Die ehrliche Wahrheit? Es gibt keine perfekte Lösung. Native Apps bieten die beste Performance und das beste Nutzererlebnis, erfordern aber separate Codebasen für jede Plattform. Electron bietet Entwicklungs-Komfort zum Preis von Ressourcenverbrauch und Sicherheitsrisiken. WebViews teilen die Differenz auf unbequeme Weise.
Was nun?
Wenn du Entwickler bist und Desktop-Anwendungen baust: Überlege dir ernsthaft, ob Electron die richtige Wahl ist. Denk an deine Nutzer.
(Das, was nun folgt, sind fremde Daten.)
/-- MOVI (R44, R107). -/
def moviOk (h : Hdr) (w : Bool) : Bool :=
  h.ok false true true && h.a == 0 && h.b == 0 && h.c == 0 && (!h.u || !w) && fieldOk h.u w h.d

/-- f64 uses register pairs. -/
def FTy.wide : FTy → Bool
  | .f64 => true
  | _ => false

/-- RM 0 where the instruction takes no mode; SR is never a mode of this class (R43, R108). -/
def rmOk (mode : Bool) (rm : Rm) : Bool := if mode then rm != .sr else rm == .rne

/-- Floating-point instruction of two sources. -/
def fpTwo (h : Hdr) (m : FpMod) (long mode sat : Bool) : Bool :=
  h.ok long true true && (sat || !m.sat) && rmOk mode m.rm && fieldOk h.u m.ty.wide h.d && fieldOk h.u m.ty.wide h.a &&
  swzOk m.ty.packed m.ty.half m.swa && swzOk m.ty.packed m.ty.half m.swb && twoSrc h m.ty.wide m.bk m.ck m.swb

/-- Floating-point instruction of one source; `anyD` frees the destination's parity (FCLASS, R115). -/
def fpOne (h : Hdr) (m : FpMod) (long mode sat anyD : Bool) : Bool :=
  h.ok long true true && (sat || !m.sat) && rmOk mode m.rm && fieldOk h.u (m.ty.wide && !anyD) h.d && fieldOk h.u m.ty.wide h.a &&
  swzOk m.ty.packed m.ty.half m.swa && !m.nb && oneSrc h m.bk m.ck m.swb

/-- FFMA. -/
def ffmaOk (h : Hdr) (m : FpMod) : Bool :=
  h.ok false true true && rmOk true m.rm && fieldOk h.u m.ty.wide h.d && fieldOk h.u m.ty.wide h.a &&
  swzOk m.ty.packed m.ty.half m.swa && swzOk m.ty.packed m.ty.half m.swb && threeSrc h m.ty.wide m.bk m.ck

/-- FCMP and FSET: MOD[3:0] holds CC, so NA, NB and RM are absent (R43, R112). -/
def fccOk (h : Hdr) (m : FpMod) (pred : Bool) : Bool :=
  h.ok false true true && !m.sat && !m.na && !m.nb && m.rm == .rne && (if pred then predOk h.d && !m.ty.packed else fieldOk h.u m.ty.wide h.d) &&
  fieldOk h.u m.ty.wide h.a && swzOk m.ty.packed m.ty.half m.swa && swzOk m.ty.packed m.ty.half m.swb &&
  twoSrc h m.ty.wide m.bk m.ck m.swb

/-- FSCALE: the scale is an integer, one register, swizzled only for packed types (R115). -/
def fscaleOk (h : Hdr) (m : FpMod) : Bool :=
  h.ok false true true && rmOk true m.rm && !m.nb && fieldOk h.u m.ty.wide h.d && fieldOk h.u m.ty.wide h.a &&
  swzOk m.ty.packed m.ty.half m.swa && swzOk m.ty.packed false m.swb && twoSrc h false m.bk m.ck m.swb

/-- FDOT2 and FDOT4: C is a register of the form (R116). -/
def fdotOk (h : Hdr) (m : FpMod) (two : Bool) : Bool :=
  h.ok false true true && m.rm == .rne && m.ck == .vreg && (!h.u || !m.bk) && regOk h.u h.d && regOk h.u h.a && regOk h.u h.c &&
  (if m.bk then kOk h.b else regOk h.u h.b) &&
  (if two then m.ty.packed else m.ty == .f32 && m.swa == 0 && m.swb == 0)

/-! ### Conversion class (R45, R79, R81 to R84, R117 to R124) -/

/-- Width in bits of a format's element. -/
def Fmt.width : Fmt → Nat
  | .f64 | .i64 | .ui64 => 64
  | .f32 | .i32 | .ui32 => 32
  | .f16 | .bf16 | .i16 | .ui16 => 16
  | .e4m3 | .e5m2 | .i8 | .ui8 => 8
  | .n4 => 4

/-- Floating-point formats. -/
def Fmt.isFloat : Fmt → Bool
  | .f32 | .f64 | .f16 | .bf16 | .e4m3 | .e5m2 => true
  | _ => false

/-- Integer formats. -/
def Fmt.isInt : Fmt → Bool
  | .i8 | .ui8 | .i16 | .ui16 | .i32 | .ui32 | .i64 | .ui64 => true
  | _ => false

/-- Signed integer formats. -/
def Fmt.signed : Fmt → Bool
  | .i8 | .i16 | .i32 | .i64 => true
  | _ => false

/-- The conversion classes of R81. -/
inductive CvClass where
  | widen | narrow | same
deriving DecidableEq, Repr

/-- The table of R81: source, then destination. -/
def cvClass (sf df : Fmt) : CvClass :=
  if sf == df then .same
  else match sf, df with
    | .f32, .f64 | .f16, .f64 | .f16, .f32 | .bf16, .f64 | .bf16, .f32 => .widen
    | .e4m3, .e5m2 | .e5m2, .e4m3 => .narrow
    | .e4m3, _ | .e5m2, _ => .widen
    | _, _ => .narrow

/-- Rounding modes a conversion accepts (R79, R81 to R83): SR only when a floating-point source narrows in the lane
form, and only RNE between integers. -/
def cvRmOk (u : Bool) (df sf : Fmt) (rm : Rm) : Bool :=
  (rm != .sr || (!u && sf.isFloat && df.isFloat && cvClass sf df == .narrow)) && (!(sf.isInt && df.isInt) || rm == .rne)

/-- CVT (R117). -/
def cvtOk (h : Hdr) (m : CvMod) : Bool :=
  h.ok false true true && m.df != .n4 && m.sf != .n4 && cvRmOk h.u m.df m.sf m.rm && m.bs == 0 && !m.auto && h.b == 0 && h.c == 0 &&
  fieldOk h.u (m.df.width == 64) h.d && fieldOk h.u (m.sf.width == 64) h.a

/-- PACK (R118). -/
def packOk (h : Hdr) (m : CvMod) : Bool :=
  h.ok false true true && m.df != .n4 && m.sf != .n4 && cvRmOk h.u m.df m.sf m.rm && !m.auto && h.c == 0 &&
  regOk h.u h.d && regOk h.u h.a && regOk h.u h.b &&
  ((m.sf.width == 32 && m.df.width == 16 && m.bs == 0) || (m.sf.width == 16 && m.df.width == 8 && m.bs == 0) ||
   (m.sf.width == 32 && m.df.width == 8 && m.bs.toNat < 2))

/-- The pairs UNPACK accepts (R119). -/
def unpackPair (df sf : Fmt) : Bool :=
  (sf.width == 8 || sf.width == 16) && df.width > sf.width &&
  ((sf.isFloat && df.isFloat && cvClass sf df == .widen) || (sf.isInt && df.isInt && sf.signed == df.signed) ||
   ((sf == .i8 || sf == .ui8) && df.isFloat) || ((sf == .i16 || sf == .ui16) && (df == .f32 || df == .f64)))

/-- UNPACK (R119). -/
def unpackOk (h : Hdr) (m : CvMod) : Bool :=
  h.ok false true true && unpackPair m.df m.sf && m.rm == .rne && !m.sat && !m.auto && h.b == 0 && h.c == 0 &&
  (if m.sf.width == 8 && m.df.width ≥ 32 then true else m.bs.toNat < 2) &&
  fieldOk h.u (m.df.width == 64) h.d && regOk h.u h.a

/-- AMAX (R120). -/
def amaxOk (h : Hdr) (m : CvMod) : Bool :=
  h.ok false true false && m.df == .f32 && (m.sf == .f32 || m.sf == .f16 || m.sf == .bf16) && m.rm == .rne && !m.sat && m.bs == 0 && !m.auto &&
  h.b == 0 && h.c == 0

/-- Block-scaled element formats. -/
def Fmt.blocked : Fmt → Bool
  | .e4m3 | .e5m2 | .n4 => true
  | _ => false

/-- QSCALE (R42, R45, R87, R121): C[1:0] is used with n4 and without AUTO alone. -/
def qscaleOk (h : Hdr) (m : CvMod) : Bool :=
  h.ok false true false && m.df.blocked && (m.sf == .f32 || m.sf == .f64 || m.sf == .f16 || m.sf == .bf16) && m.rm == .rne && !m.sat && m.bs == 0 &&
  h.b == 0 && h.c.toNat < 4 && (m.df == .n4 || !m.auto) && ((m.df == .n4 && !m.auto) || h.c == 0) && (m.sf != .f64 || h.a.toNat % 2 == 0)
Denk daran, dass ein Entwickler, der über deine App twittert, sie vielleicht als "Webbrowser im Trenchcoat" bezeichnen wird. Denk daran, dass "bei mir funktioniert's" eine ganz neue Bedeutung bekommt, wenn du eine komplette Browser-Instanz mit deinem Code auslieferst.
Wenn du Nutzer bist: Hab kein schlechtes Gewissen, wenn du dich über diese träge Electron-App beschwerst. Dein Frust ist berechtigt. Die Speicherbelastung, die inkonsistente Oberfläche, der zu kleine Text – das sind keine Kleinigkeiten. Das sind echte Auswirkungen auf deinen Workflow, und sie verdienen Aufmerksamkeit.
Am Ende des Tages sollten wir Werkzeuge bauen, die sowohl Entwickler als auch Nutzer respektieren. Manchmal bedeutet das, Bequemlichkeit zu wählen. Manchmal bedeutet es, die extra Arbeit zu investieren, um Dinge richtig zu machen. Die Frage ist nicht, ob Electron gut oder schlecht ist – sondern ob es die richtige Wahl für das ist, was du erreichen willst.
Das Trenchcoat-Bild funktioniert, weil es im Kern um Verkleidung geht. Electron-Apps geben sich oft als etwas aus, was sie nicht sind. Vielleicht wird es Zeit, die Verkleidung abzulegen und Software zu bauen, die weiß, was sie sein will.